All eyes will focus tomorrow on the April jobs report, but two more economic indicators hit today that underscores the weakening of the American economy in the spring. Retail sales slowed down, perhaps thanks to a warm winter that shifted demand:
With the early start of spring and Easter behind us, retail sales slowed in April, with many large U.S. retailers falling short of analysts’ estimates.
The Thomson Reuters same-store sales index showed a rise of 0.8 percent for April sales at stores open at least a year, short of analysts’ estimates for an increase of 1.5 percent. Sales in March had risen 4.3 percent.
Retailers were up against tough comparisons last year, when retail sales jumped 9.0 percent, according to Thomson Reuters. Last year, April benefited from Easter, which fell in late April.
Easter didn’t fall all that early in April, though. The holiday hit on the 8th, about midrange for the holiday, and certainly late enough to have pulled most Easter shopping into the same month. Reuters suggests that a better analysis of April would be to include March in the calculations, and that may be true with individual retailers, but less so in the meta-economic sense. March did better than expected at a 4.3% rate of increase, but considering the two together would show a much more tepid rate of increase in the economy — and would tend to obscure the fact that demand has fallen off.
The slowdown extended to the service sector, according to the Institute for Supply Management:
U.S. service companies, which employ roughly 90 percent of the work force, expanded more slowly in April. Companies saw less growth in new orders and hired at a weaker pace.
The Institute for Supply Management said Thursday that its index of non-manufacturing activity dropped to 53.5 last month from 56 in March. Any reading above 50 indicates expansion.
The report contributed to a raft of mixed data that suggests the economy is growing only modestly. …
The latest reading was slightly below the long-run average for the index of 53.9. Still, economists pointed out that the reading showed service companies expanded for the 28th straight month. And the ISM’s manufacturing index, released Tuesday, showed that U.S factory activity grew in April at the fastest pace in 10 months.
The ISM index on manufacturing doesn’t match up to the data in yesterday’s ADP private-sector jobs report. Manufacturing employment dropped by 5,000 jobs, the first time in seven months that happened.
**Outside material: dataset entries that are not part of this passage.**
-- ==== Sys2Proof/Tests/Slice0.lean ====
section
/-!
SUPPORT. Tests/Slice0.lean: small tests of the model against the examples of spec/ (each names its source), and, for
every statement with hypotheses, a state and operands that meet them (the theorems `test_meets_…`).
-/

namespace Sys2Proof.Tests

set_option Elab.async false

open Sys2Proof
open Sys2Proof.Machine
open Sys2Proof.Stating

/-! The states the tests share. -/

/-- `PROTO_T` (spec/95_test_vectors.md section 2.1). -/
def protoT : Vector Word 640 :=
  tabulate 640 fun i => wrap32 (((((37 * i + 11) % 257 : Nat) : Int) - 128) * 2097152)

/-- A buffer that holds `v` at index `i` and 0 elsewhere. -/
def impulse (i : Nat) (v : Int) : Vector Word 64 := tabulate 64 fun j => if j = i then wrap32 v else 0#32

/-- A block of two contexts of each kind, context 0 constructed in HQ mode and context 1 in LP mode. -/
def built : State :=
  { State.resetWith 2 protoT with
    channels := [⟨anaInit .hq, synInit .hq⟩, ⟨anaInit .lp, synInit .lp⟩] }

/-- A block of one context of each kind, out of reset, with one event pending. -/
def pending (e : HostEvent) : State := { State.resetWith 1 protoT with port := [e] }

/-- The same, after a fault. -/
def faulted (e : HostEvent) : State := (pending e).raiseFault .opc 7#32

/-- The words that reads of `offs` return after an outcome. -/
def readBack (o : Out) (offs : List Nat) : List Int :=
  match o with
  | .next t => offs.map fun off => (busRead t off).toInt
  | _ => []

/-- The offsets of the first `n` words of the buffer at `base`. -/
def buffer (base n : Nat) : List Nat := (List.range n).map fun i => base + 4 * i

/-! Well-formedness: an ill-formed term for each check. -/

theorem test_wf_fft_size : (Instr.fft 24#8).wellFormed 2 = false := by decide
theorem test_wf_dct2_size : (Instr.dct2 0#8).wellFormed 2 = false := by decide
theorem test_wf_dct3_size : (Instr.dct3 128#8).wellFormed 2 = false := by decide
theorem test_wf_dct4_size : (Instr.dct4 48#8).wellFormed 2 = false := by decide
theorem test_wf_dst2_size : (Instr.dst2 255#8).wellFormed 2 = false := by decide
theorem test_wf_dst4_size : (Instr.dst4 8#8).wellFormed 2 = false := by decide
theorem test_wf_ainit_channel : (Instr.ainit 2#4 .hq).wellFormed 2 = false := by decide
theorem test_wf_sinit_channel : (Instr.sinit 2#4 .lp).wellFormed 2 = false := by decide
theorem test_wf_qmfa_channel : (Instr.qmfa 2#4 32#8).wellFormed 2 = false := by decide
theorem test_wf_qmfa_bands : (Instr.qmfa 1#4 33#8).wellFormed 2 = false := by decide
theorem test_wf_qmfs_channel : (Instr.qmfs 2#4 64#8).wellFormed 2 = false := by decide
theorem test_wf_qmfs_bands : (Instr.qmfs 1#4 65#8).wellFormed 2 = false := by decide
theorem test_wf_legal : [Instr.nop, .fft 16#8, .dct4 64#8, .ainit 1#4 .lp, .qmfa 1#4 32#8, .sinit 0#4 .hq,
    .qmfs 0#4 64#8].all (·.wellFormed 2) = true := by decide

/-! Decoding, one word for each row of the table, written out from the formats (R93 to R96). -/

theorem test_decode_nop : decode 0x00000000#32 = .ok .nop := by decide
theorem test_decode_fft : decode 0x00001001#32 = .ok (.fft 16#8) := by decide
theorem test_decode_dct2 : decode 0x00002002#32 = .ok (.dct2 32#8) := by decide
theorem test_decode_dct3 : decode 0x00004003#32 = .ok (.dct3 64#8) := by decide
theorem test_decode_dct4 : decode 0x00001804#32 = .ok (.dct4 24#8) := by decide
theorem test_decode_dst2 : decode 0x00001005#32 = .ok (.dst2 16#8) := by decide
theorem test_decode_dst4 : decode 0x00004006#32 = .ok (.dst4 64#8) := by decide
theorem test_decode_ainit : decode 0b00000000000000010000000000011000#32 = .ok (.ainit 1#4 .lp) := by decide
theorem test_decode_qmfa : decode 0b00000000001000000000000000011001#32 = .ok (.qmfa 1#4 32#8) := by decide
theorem test_decode_sinit : decode 0b00000000000000000000000000111010#32 = .ok (.sinit 3#4 .hq) := by decide
theorem test_decode_qmfs : decode 0b00000000000011010000000000011011#32 = .ok (.qmfs 1#4 13#8) := by decide

/-- Illegal words of R260 and R273. -/
theorem test_decode_illegal :
    decode 0xFF00000F#32 = .error .opc ∧ decode 0x00000007#32 = .error .opc ∧ decode 0x0000000C#32 = .error .opc ∧
    decode 0x00011801#32 = .error .enc ∧ decode 0x00000100#32 = .error .enc ∧ decode 0x01000000#32 = .error .enc ∧
    decode 0x00020008#32 = .error .enc ∧ decode 0x00000109#32 = .error .enc := by decide

/-- The words of R93 and R100 encode their commands. -/
theorem test_encode_words :
    encode (.fft 64#8) = 0x00004001#32 ∧ encode (.dct4 24#8) = 0x00001804#32 ∧
    encode (.ainit 1#4 .lp) = 0x00010018#32 ∧ encode (.qmfa 1#4 32#8) = 0x00200019#32 ∧
    encode (.qmfs 1#4 64#8) = 0x0040001B#32 := by decide

theorem test_decode_table_word : decodeTableWord 32 0x00200019 = some (.qmfa 1#4 32#8) := by decide

/-! Numeric primitives (spec/95_test_vectors.md section 2.2). -/

theorem test_wr : wr (2147483647 + 1) = ⟨wrap32 (-2147483648), true⟩ ∧
    wr (2 * -1073741824) = ⟨wrap32 (-2147483648), false⟩ ∧ wr (-2147483648 - 1) = ⟨wrap32 2147483647, true⟩ := by
  decide

theorem test_rnd : rnd (3 * 2 ^ 29) 30 = ⟨2#32, false⟩ ∧ rnd (-3 * 2 ^ 29) 30 = ⟨wrap32 (-1), false⟩ ∧
    rnd (-2 ^ 29) 30 = ⟨0#32, false⟩ ∧ rnd (-2 ^ 29 - 1) 30 = ⟨wrap32 (-1), false⟩ ∧
    rnd (2 ^ 61 - 2 ^ 29) 30 = ⟨wrap32 (-2147483648), true⟩ := by decide

theorem test_rshr : rshr 95#32 6 = 1#32 ∧ rshr 96#32 6 = 2#32 ∧ rshr (wrap32 (-96)) 6 = wrap32 (-1) ∧
    rshr (wrap32 (-97)) 6 = wrap32 (-2) ∧ rshr 0x7FFFFFFF#32 6 = wrap32 33554432 ∧
    rshr (wrap32 (-17)) 5 = wrap32 (-1) ∧ rshr (wrap32 (-16)) 5 = 0#32 := by decide

theorem test_rot : rotRe 1000#32 2000#32 255 = ⟨wrap32 (-975), false⟩ ∧
    rotIm 1000#32 2000#32 255 = ⟨wrap32 (-2012), false⟩ ∧
    rotIm (wrap32 (-2147483648)) 0#32 128 = ⟨wrap32 (-2147483648), true⟩ ∧
    rotRe 0x7FFFFFFF#32 0x7FFFFFFF#32 64 = ⟨wrap32 (-1257966797), true⟩ := by decide

/-! The commands. -/

/-- R260: the all-zero word, through the port. -/
theorem test_nop_step : step (State.reset.withFetchWord 32 0) = .next State.reset := by rfl

/-- The example of R150 (vector F1). -/
theorem test_fft_16 : readBack (exec (.fft 16#8) { built with xre := impulse 1 1048576 })
      ([0x008] ++ buffer 0x600 16 ++ buffer 0x700 4) =
    [0, 1048576, 968758, 741455, 401272, 0, -401273, -741455, -968758, -1048576, -968758, -741455, -401272, 0,
      401273, 741455, 968758, 0, -401273, -741455, -968758] := by decide +kernel

/-- Vector F6: `2^27` sixteen times reaches `2^31` and wraps. -/
theorem test_fft_16_overflow :
    readBack (exec (.fft 16#8) { built with xre := tabulate 64 fun _ => 0x08000000#32 }) [0x008, 0x600, 0x604] =
      [2, -2147483648, 0] := by decide +kernel

/-- The example of R171 (vector T1). -/
theorem test_dct2_16 : readBack (exec (.dct2 16#8) { built with xre := impulse 0 1048576 }) (buffer 0x600 16) =
    [1048576, 1043527, 1028428, 1003425, 968758, 924761, 871859, 810560, 741455, 665210, 582558, 494295, 401273,
      304386, 204567, 102778] := by decide +kernel

/-- The example of R172 (vector T8). -/
theorem test_dct3_16 : readBack (exec (.dct3 16#8) { built with xre := impulse 1 1048576 }) (buffer 0x600 16) =
    [1043527, 1003425, 924762, 810560, 665210, 494295, 304386, 102778, -102778, -304386, -494295, -665210, -810560,
      -924762, -1003425, -1043527] := by decide +kernel

/-- The example of R173 (vector T13). -/
theorem test_dct4_16 : readBack (exec (.dct4 16#8) { built with xre := impulse 0 1048576 }) (buffer 0x600 16) =
    [1047313, 1037227, 1017152, 987280, 947902, 899394, 842224, 776943, 704181, 624636, 539076, 448324, 353255,
      254783, 153858, 51451] := by decide +kernel

/-- The example of R174. -/
theorem test_dst2_16 : readBack (exec (.dst2 16#8) { built with xre := impulse 0 1048576 }) (buffer 0x600 16) =
    [102778, 204567, 304386, 401273, 494295, 582558, 665210, 741455, 810560, 871859, 924761, 968758, 1003425,
      1028428, 1043527, 1048576] := by decide +kernel

/-- The example of R175. -/
theorem test_dst4_16 : readBack (exec (.dst4 16#8) { built with xre := impulse 0 1048576 }) (buffer 0x600 16) =
    [51451, 153858, 254783, 353255, 448323, 539076, 624636, 704181, 776943, 842225, 899394, 947902, 987280,
      1017152, 1037227, 1047313] := by decide +kernel

/-- R173: a size that is not 16, 32 or 64 (`dct4 24` of R100). -/
theorem test_dct4_size_fault : readBack (step (State.reset.withFetchWord 32 0x1804)) [0x008, 0x010] =
    [0x31, 0x1804] := by decide +kernel

/-- The example of R201: `CTXVALID` and `CTXMODE` after `ainit 1, lp`. -/
theorem test_ainit_lp : readBack (step (State.reset.withFetchWord 32 0x00010018)) [0x014, 0x018, 0x01C] =
    [2, 2, 0] := by decide +kernel

/-- The example of R231: `CTXVALID`, `CTXMODE` and `VIDX` after `sinit 0, hq`. -/
theorem test_sinit_hq : readBack (step (State.reset.withFetchWord 32 0xA)) [0x014, 0x018, 0x01C] =
    [0x10000, 0, 0] := by decide +kernel

/-- The example of R203, its windowed sums: `u[0]`. -/
theorem test_qmfa_window :
    (wordAt (awindow protoT (ahist (anaInit .hq).hist (impulse 31 1048576))).val 0).toInt = -239616 := by
  decide +kernel

/-- The example of R203, its high-quality modulation: `YRE[1]` and `YIM[1]`. -/
theorem test_qmfa_hq_re :
    (wordAt (amodHq (wrap32 (-239616) :: List.replicate 63 0#32)).re 1).toInt = -478908 := by decide +kernel

/-- Vector A2, its low-power modulation: `YRE[1]`. -/
theorem test_qmfa_lp_re :
    (wordAt (amodLp (wrap32 (-239616) :: List.replicate 63 0#32)).re 1).toInt = -338868 := by decide +kernel
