-- ==== Sys2Proof/Machine/Tables.lean ====
section
/-! DEFINITION. Tables of a fixed size, station sets and saturating counts: the plain helpers the
rules are written with. -/

namespace Sys2Proof.Machine

/-- The table whose entry at each index is given by a function of the index. -/
def tabulate {α : Type} (n : Nat) (f : Fin n → α) : Vector α n :=
  ⟨⟨(List.finRange n).map f⟩, by simp⟩

/-- The table with one entry replaced. -/
def put {α : Type} {n : Nat} (v : Vector α n) (i : Fin n) (x : α) : Vector α n :=
  v.set i.val x i.isLt

/-- The first n bytes of a list, 0 beyond its end. -/
def vectorOf (n : Nat) (l : List Byte) : Vector Byte n :=
  tabulate n (fun i => l.getD i.val 0)

/-- The set holding one address. -/
def single (a : Addr) : StationSet :=
  1#16 <<< a.val

/-- The set holding an address, or nothing. -/
def singleOpt (a : Option Addr) : StationSet :=
  match a with
  | some a => single a
  | none => 0

/-- Whether a set holds an address. -/
def mem (set : StationSet) (a : Addr) : Bool :=
  set.getLsbD a.val

/-- A set with an address added. -/
def insert (set : StationSet) (a : Addr) : StationSet :=
  set ||| single a

/-- A set with an address taken out. -/
def erase (set : StationSet) (a : Addr) : StationSet :=
  set &&& ~~~ (single a)

/-- Whether every address of the first set is in the second. -/
def subset (a b : StationSet) : Bool :=
  a &&& ~~~ b == 0#16

/-- The addresses of the first set that are not in the second. -/
def without (a b : StationSet) : StationSet :=
  a &&& ~~~ b

/-- All addresses, ascending. -/
def allAddrs : List Addr :=
  List.finRange 16

/-- All zones, ascending (R16, R21). -/
def allZones : List ZoneId :=
  List.finRange 64

/-- The set of the addresses with a property. -/
def setOf (p : Addr → Bool) : StationSet :=
  allAddrs.foldl (fun set a => if p a then insert set a else set) 0

/-- The lowest address with a property. -/
def lowest (p : Addr → Bool) : Option Addr :=
  allAddrs.find? p

/-- The number of addresses with a property. -/
def countAddrs (p : Addr → Bool) : Nat :=
  allAddrs.countP p

/-- A saturating count: one more, stopping at the maximum (conventions, 7.5). -/
def saturate (max n : Nat) : Nat :=
  min (n + 1) max

/-- Zone z's flag in a flag set (R181). -/
def zoneFlag (flags : ZoneFlags) (z : ZoneId) : Bool :=
  flags.getLsbD z.val

/-- A flag set with zone z's flag written (R182, R183). -/
def setZoneFlag (flags : ZoneFlags) (z : ZoneId) (value : Bool) : ZoneFlags :=
  if value then flags ||| (1#64 <<< z.val) else flags &&& ~~~ (1#64 <<< z.val)

/-- The zone a zone byte names: 64 or more names none (R33, R189). -/
def zoneOf (b : Byte) : Option ZoneId :=
  if h : b.toNat < 64 then some ⟨b.toNat, h⟩ else none

/-- The address a byte names: 16 or more names none (R178). -/
def addrOf (b : Byte) : Option Addr :=
  if h : b.toNat < 16 then some ⟨b.toNat, h⟩ else none

/-- The low four bits of a byte as an address (Tables 11-4 to 11-6). -/
def lowNibble (b : Byte) : Addr :=
  ⟨b.toNat % 16, Nat.mod_lt _ (by decide)⟩

/-- The high four bits of a byte as an address. -/
def highNibble (b : Byte) : Addr :=
  ⟨b.toNat / 16, by have := b.isLt; omega⟩

/-- A byte with its two halves given as numbers. -/
def nibbles (high low : Nat) : Byte :=
  BitVec.ofNat 8 (high * 16 + low)

/-- A 16-bit value as two bytes, most significant first (conventions, 7.4). -/
def bytes16 (w : BitVec 16) : List Byte :=
  [w.extractLsb' 8 8, w.extractLsb' 0 8]

/-- Two bytes, most significant first, as a 16-bit value. -/
def word16 (high low : Byte) : BitVec 16 :=
  high ++ low

/-- A 64-bit value as eight bytes, most significant first. -/
def bytes64 (w : BitVec 64) : List Byte :=
  [w.extractLsb' 56 8, w.extractLsb' 48 8, w.extractLsb' 40 8, w.extractLsb' 32 8,
   w.extractLsb' 24 8, w.extractLsb' 16 8, w.extractLsb' 8 8, w.extractLsb' 0 8]

/-- A flag as a byte, 0 or 1 (Table 11-10). -/
def flagByte (b : Bool) : Byte :=
  if b then 1 else 0

/-- A number as a byte. -/
def natByte (n : Nat) : Byte :=
  BitVec.ofNat 8 n

end Sys2Proof.Machine
end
We won’t get the April manufacturing reports until later this month, but the March reports on both durable-goods and overall factory orders were abysmal — the worst in three years.
As for 28 straight months of service-sector expansion, that’s better news than the alternative, of course. However, we aren’t seeing the kind of expansion that creates jobs in significant numbers, as I noted earlier in the post on weekly jobless claims and in my column at The Fiscal Times. This is the weak kind of stagnation that has characterized the Obama recovery, and it’s not likely to change while Obama’s policies remain in place.